** Provided material follows **

-- ==== Sys2Proof/Machine/Axes.lean ====
section
/-! DEFINITION. Axes and profile generators: records, feedback, the axis law, plans, faults, states, hand-over, charges and commands (R161 to R186). -/

namespace Sys2Proof.Machine

/-! Records (R163, R167). -/

/-- FB_SRC: feedback from FB_PT. -/
def AxisDef.fbPt (d : AxisDef) : Bool := bitOf d.flags 0
/-- I_EN. -/
def AxisDef.iEn (d : AxisDef) : Bool := bitOf d.flags 1
/-- FRIC_EN. -/
def AxisDef.fricEn (d : AxisDef) : Bool := bitOf d.flags 2
/-- COG_EN. -/
def AxisDef.cogEn (d : AxisDef) : Bool := bitOf d.flags 3

/-- The nominal sub-cycle, 15.625 µs (R161). -/
def tFast : F32 := F32.ofRat 15625 1000000000
/-- The nominal base cycle, 125 µs. -/
def tBase : F32 := F32.ofRat 125 1000000

/-- An axis mode code (R163, R179). -/
def axisModeOf : Nat → Option AxisMode
  | 0 => some .pos
  | 1 => some .vel
  | 2 => some .trq
  | _ => none

/-- The code of an axis mode. -/
def axisModeCode : AxisMode → Nat
  | .pos => 0
  | .vel => 1
  | .trq => 2

/-- The definition of an axis of a home cell. -/
def State.axisDef (s : State) (h a : Nat) : Option AxisDef :=
  match s.img.run with | some i => i.axes.look (h * 32 + a) | none => none
/-- The definition of a generator of a home cell. -/
def State.pgDef (s : State) (h g : Nat) : Option PgDef :=
  match s.img.run with | some i => i.pgs.look (h * 8 + g) | none => none
/-- The axes defined in a home cell, ascending. -/
def State.axesOf (s : State) (h : Nat) : List (Nat × AxisDef) :=
  match s.img.run with
  | some i => (i.axes.filter (fun e => decide (e.1 / 32 = h))).map (fun e => (e.1 % 32, e.2))
  | none => []
/-- The generators defined in a home cell, ascending. -/
def State.pgsOf (s : State) (h : Nat) : List (Nat × PgDef) :=
  match s.img.run with
  | some i => (i.pgs.filter (fun e => decide (e.1 / 8 = h))).map (fun e => (e.1 % 8, e.2))
  | none => []
/-- The axis that a generator serves. -/
def State.pgAxis (s : State) (h g : Nat) : Option (Nat × AxisDef) := (s.axesOf h).find? (fun e => decide (e.2.pg = g))

/-- An axis after a cold start: an enabled one preloads with INIT of its output point (R144, R163, R181). -/
def coldAxis (points : Tab PointDef) (d : AxisDef) : AxisState :=
  let init : F32 := match points.look (idLocal d.out) with | some p => p.init | none => 0
  { st := if d.start = 0 then .run else .off, mode := (axisModeOf d.initMode).getD .pos, posOffset := d.posOffset
    uPrev := if d.start = 0 then init else d.disableVal, preload := if d.start = 0 then some init else none }
/-- The running image's points. -/
def State.runPoints (s : State) : Tab PointDef := match s.img.run with | some i => i.points | none => []
/-- A generator after a cold start (R167, R172). -/
def coldPg (d : PgDef) : PgState := { v := d.vMax, a := d.aMax, j := d.jMax, seed := decide (d.rate = 0) }

/-- The state of an axis of a home cell. -/
def State.axisSt (s : State) (h a : Nat) : AxisState :=
  match s.axes.look (h * 32 + a), s.axisDef h a with
  | some st, _ => st
  | none, some d => coldAxis s.runPoints d
  | none, none => {}
/-- The state of a generator of a home cell. -/
def State.pgSt (s : State) (h g : Nat) : PgState :=
  match s.pgs.look (h * 8 + g), s.pgDef h g with
  | some st, _ => st
  | none, some d => coldPg d
  | none, none => {}
/-- The state with an axis replaced. -/
def State.setAxis (s : State) (h a : Nat) (st : AxisState) : State := { s with axes := s.axes.put (h * 32 + a) st }
/-- The state with a generator replaced. -/
def State.setPg (s : State) (h g : Nat) (st : PgState) : State := { s with pgs := s.pgs.put (h * 8 + g) st }

/-! Plans (R169, R170). -/

/-- The fast tick in progress, counted from the first base mark after PLL lock. -/
def State.fastTick (s : State) : Nat := 8 * s.time.cycles + s.time.sub

/-- Half of a value. -/
def F32.half (x : F32) : F32 := F32.div x (F32.ofInt 2)

/-- Position, velocity and acceleration of a segment, a time after its start: the cubic of R170. -/
def Seg.eval (g : Seg) (t : F32) : F32 × F32 × F32 :=
  let a := F32.add g.a (F32.mul g.jerk t)
  let v := F32.add (F32.add g.v (F32.mul g.a t)) (F32.half (F32.mul (F32.mul g.jerk t) t))
  let x := F32.add (F32.add (F32.add g.x (F32.mul g.v t)) (F32.half (F32.mul (F32.mul g.a t) t)))
    (F32.div (F32.mul (F32.mul (F32.mul g.jerk t) t) t) (F32.ofInt 6))
  (x, v, a)

/-- The segments of durations and jerks, each with its precomputed start state, and the state at the end (R170). -/
def segsFrom : List (F32 × F32) → F32 → F32 → F32 → F32 → List Seg × F32
  | [], _, x, _, _ => ([], x)
  | (dur, j) :: t, at_, x, v, a =>
    let g : Seg := { at_ := at_, jerk := j, x := x, v := v, a := a }
    let e := g.eval dur
    let r := segsFrom t (F32.add at_ dur) e.1 e.2.1 e.2.2
    (g :: r.1, r.2)

/-- The durations Tj, Ta, Tv of a rest-to-rest plan over a distance (R169). -/
def moveTimes (dist v a j : F32) : F32 × F32 × F32 :=
  let short := F32.lt (F32.mul v j) (F32.mul a a)
  let tj := if short then F32.sqrt (F32.div v j) else F32.div a j
  let ta := if short then 0 else F32.sub (F32.div v a) tj
  let tv := F32.div (F32.sub dist (F32.mul v (F32.add (F32.mul (F32.ofInt 2) tj) ta))) v
  if F32.lt tv 0 then
    let tj := F32.div a j
    let root := F32.sqrt (F32.add (F32.mul tj tj) (F32.div (F32.mul (F32.ofInt 4) dist) a))
    let vp := F32.half (F32.mul a (F32.sub root tj))
    let ta := F32.sub (F32.div vp a) tj
    if F32.lt ta 0 then (F32.cbrt (F32.div dist (F32.mul (F32.ofInt 2) j)), 0, 0) else (tj, ta, 0)
  else (tj, ta, tv)

/-- The plan of a move from x0 to a target, none when the distance is 0 (R169). -/
def movePlan (x0 target v a j : F32) (start : Nat) : Option Plan :=
  let diff := F32.sub target x0
  let dist := F32.abs diff
  if F32.eq dist 0 then none
  else
    let s := F32.sgn diff
    let t := moveTimes dist v a j
    let up := F32.mul s j
    let dn := F32.neg up
    let segs := segsFrom [(t.1, up), (t.2.1, 0), (t.1, dn), (t.2.2, 0), (t.1, dn), (t.2.1, 0), (t.1, up)] 0 0 0 0
    some { x0 := x0, segs := segs.1, endPos := target, cut := false, start := start
           total := F32.add (F32.add (F32.mul (F32.ofInt 4) t.1) (F32.mul (F32.ofInt 2) t.2.1)) t.2.2 }

/-- The times t1, t2, t3 of a stop in the direction of motion, and JERK_CUT (R169). -/
def stopTimes (v a adMax j : F32) : (F32 × F32 × F32) × Bool :=
  let two := F32.ofInt 2
  let t1 := F32.div (F32.add a adMax) j
  let t2 := F32.div (F32.sub (F32.sub (F32.add v (F32.mul a t1)) (F32.div (F32.mul (F32.mul j t1) t1) two))
    (F32.div (F32.mul adMax adMax) (F32.mul two j))) adMax
  let low := F32.lt t2 0
  let ad := if low then F32.sqrt (F32.add (F32.mul j v) (F32.div (F32.mul a a) two)) else adMax
  let t1 := if low then F32.div (F32.add a ad) j else t1
  let t2 := if low then 0 else t2
  let t3 := F32.div ad j
  if F32.lt t1 0 then
    ((0, 0, F32.div (F32.sub (F32.neg a) (F32.sqrt (F32.sub (F32.mul a a) (F32.mul (F32.mul two j) v)))) j), true)
  else ((t1, t2, t3), false)

/-- The stop plan from a state; it is empty at rest (R169). -/
def stopPlan (x0 v0 a0 adMax j : F32) (start : Nat) : Plan :=
  if F32.eq v0 0 && F32.eq a0 0 then { x0 := x0, segs := [], total := 0, endPos := x0, cut := false, start := start }
  else
    let s := if F32.eq v0 0 then F32.sgn a0 else F32.sgn v0
    let r := stopTimes (F32.mul s v0) (F32.mul s a0) adMax j
    let sj := F32.mul s j
    let segs := segsFrom [(r.1.1, F32.neg sj), (r.1.2.1, 0), (r.1.2.2, sj)] 0 0 v0 a0
    { x0 := x0, segs := segs.1, endPos := F32.add x0 segs.2, cut := r.2, start := start
      total := F32.add (F32.add r.1.1 r.1.2.1) r.1.2.2 }

/-- The segment in which a time lies: on a boundary, the later one (R170). -/
def segAt (t : F32) : List Seg → Nat → Option (Nat × Seg)
  | [], _ => none
  | [g], n => some (n, g)
  | g :: g2 :: r, n => if F32.le g2.at_ t then segAt t (g2 :: r) (n + 1) else some (n, g)

/-! Generator states (R171 to R173). -/

/-- What a fast sub-cycle gives out when it completes in time (R75). -/
def State.fastGive (s : State) (h : Nat) (e : FastEffect) : State := { s with fab := { s.fab with fastOut := s.fab.fastOut ++ [(h, e)] } }

/-- Role work of a kind runs; what it gives out waits for the work to be in time (R73, R75). -/
def State.inStage (s : State) (g : Stage) (f : State → State) : State :=
  let s := f { s with fab := { s.fab with stage := g } }
  { s with fab := { s.fab with stage := .none } }

/-- A move request ends: its command completes, or its verb learns the outcome; within role work both wait until that work is in time (R73, R75, R171, R195). -/
def State.endMove (s : State) (r : Option MoveReq) (st : Status) (detail : Nat := 0) : State :=
  match r with
  | none => s
  | some q =>
    let ok := decide (st = .ok)
    let c (ref : CmdRef) : Cpl := { ref := ref, status := st, final := true, detail := detail, result := s.time.n, data := [] }
    match s.fab.stage with
    | .none =>
      let s := match q.ref with | some ref => s.post (c ref) | none => s
      match q.verb with
      | some v => { s with fab := { s.fab with moveDone := s.fab.moveDone ++ [(v, ok)] } }
      | none => s
    | .fast h =>
      let s := match q.ref with | some ref => s.fastGive h (.cpl (c ref)) | none => s
      match q.verb with
      | some v => s.fastGive h (.moved v ok)
      | none => s
    | .base h =>
      let s := match q.ref with | some ref => s.roleDone h ref st detail s.time.n | none => s
      match q.verb with
      | some v => { s with fab := { s.fab with baseMoved := s.fab.baseMoved ++ [(h, v, ok)] } }
      | none => s

/-- Latched limits take effect at the next plan (R173). -/
def PgState.limited (g : PgState) : PgState :=
  match g.limPend with
  | some (v, a, j) => { g with v := v, a := a, j := j, limPend := none }
  | none => g

/-- The generator starts a move to a target at this tick, or stands there already (R169, R172). -/
def State.pgStart (s : State) (h k : Nat) (g : PgState) (q : MoveReq) : State :=
  let g := g.limited
  let base := match s.pgDef h k with | some d => decide (d.rate = 1) | none => false
  match movePlan g.xRef q.target g.v g.a g.j (if base then 8 * s.time.cycles else s.fastTick) with
  | some p => s.setPg h k { g with st := .moving, plan := some p, current := some q, pend := none, quick := false, done := false, due := .none }
  | none =>
    (s.setPg h k { g with st := .idle, plan := none, current := none, pend := none, quick := false, done := true, due := .none }).endMove (some q) .ok

/-- End of a plan (R172). -/
def State.pgEnd (s : State) (h k : Nat) (g : PgState) : State :=
  let g : PgState := { g with plan := none, seg := 0, vRef := 0, aRef := 0 }
  match g.st with
  | .moving => (s.setPg h k { g with st := .idle, current := none, done := true }).endMove g.current .ok
  | .stopping =>
    match g.due, g.pend with
    | .stop, _ => s.setPg h k g
    | _, some q => s.pgStart h k g q
    | _, none => s.setPg h k { g with st := .idle, quick := false, done := false }
  | .idle => s.setPg h k g

/-- The generator at a tick: the cubic of the segment, or the end of the plan (R170). -/
def State.pgTick (s : State) (h k : Nat) (unit : Nat) (tTick : F32) : State :=
  let g := s.pgSt h k
  match g.plan with
  | none => s
  | some p =>
    let n := (if unit = 1 then s.fastTick - p.start else s.time.cycles - p.start / 8)
    let t := F32.mul (F32.ofInt n) tTick
    if F32.le p.total t then
      s.pgEnd h k { g with xRef := p.endPos, jerkCut := g.jerkCut || p.cut }
    else
      match segAt t p.segs 0 with
      | none => s
      | some (i, q) =>
        let e := q.eval (F32.sub t q.at_)
        s.setPg h k { g with xRef := F32.add p.x0 e.1, vRef := e.2.1, aRef := e.2.2, seg := i }

/-- The plan whose start tick has come starts there, after the tick's evaluation (R171). -/
def State.pgBegin (s : State) (h k : Nat) (unit : Nat) (tTick : F32) : State :=
  let g := s.pgSt h k
  if s.time.cycles < g.dueAt then s else
  match g.due with
  | .none => s
  | .move =>
    (match g.current with
     | some q => s.pgStart h k { g with due := .none } q
     | none => s.setPg h k { g with due := .none })
  | .stop =>
    let g : PgState := { g.limited with due := .none }
    let p := stopPlan g.xRef g.vRef g.aRef g.a g.j (if unit = 1 then s.fastTick else 8 * s.time.cycles)
    (s.setPg h k { g with plan := some p }).pgTick h k unit tTick

/-- A quick stop: a stop plan from a state at this tick; the target waiting and the move in progress are aborted (R172, R174). -/
def State.pgQuick (s : State) (h k : Nat) (x v a ad j : F32) : State :=
  let g := s.pgSt h k
  let s := (s.endMove g.current .aborted).endMove g.pend .aborted
  let g := g.limited
  s.setPg h k { g with st := .stopping, plan := some (stopPlan x v a ad j s.fastTick), due := .none, quick := true, current := none
                       pend := none, xRef := x, vRef := v, aRef := a, done := false }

** End of Provided material **

• Requirement: Each line above from the one with "with stage := g" up to and including the one with "R171, R195). -/" must be set down exactly, and no line outside that span may appear.

• Solution to the exercise:
  let s := f { s with fab := { s.fab with stage := g } }
  { s with fab := { s.fab with stage := .none } }

/-- A move request ends: its command completes, or its verb learns the outcome; within role work both wait until that work is in time (R73, R75, R171, R195). -/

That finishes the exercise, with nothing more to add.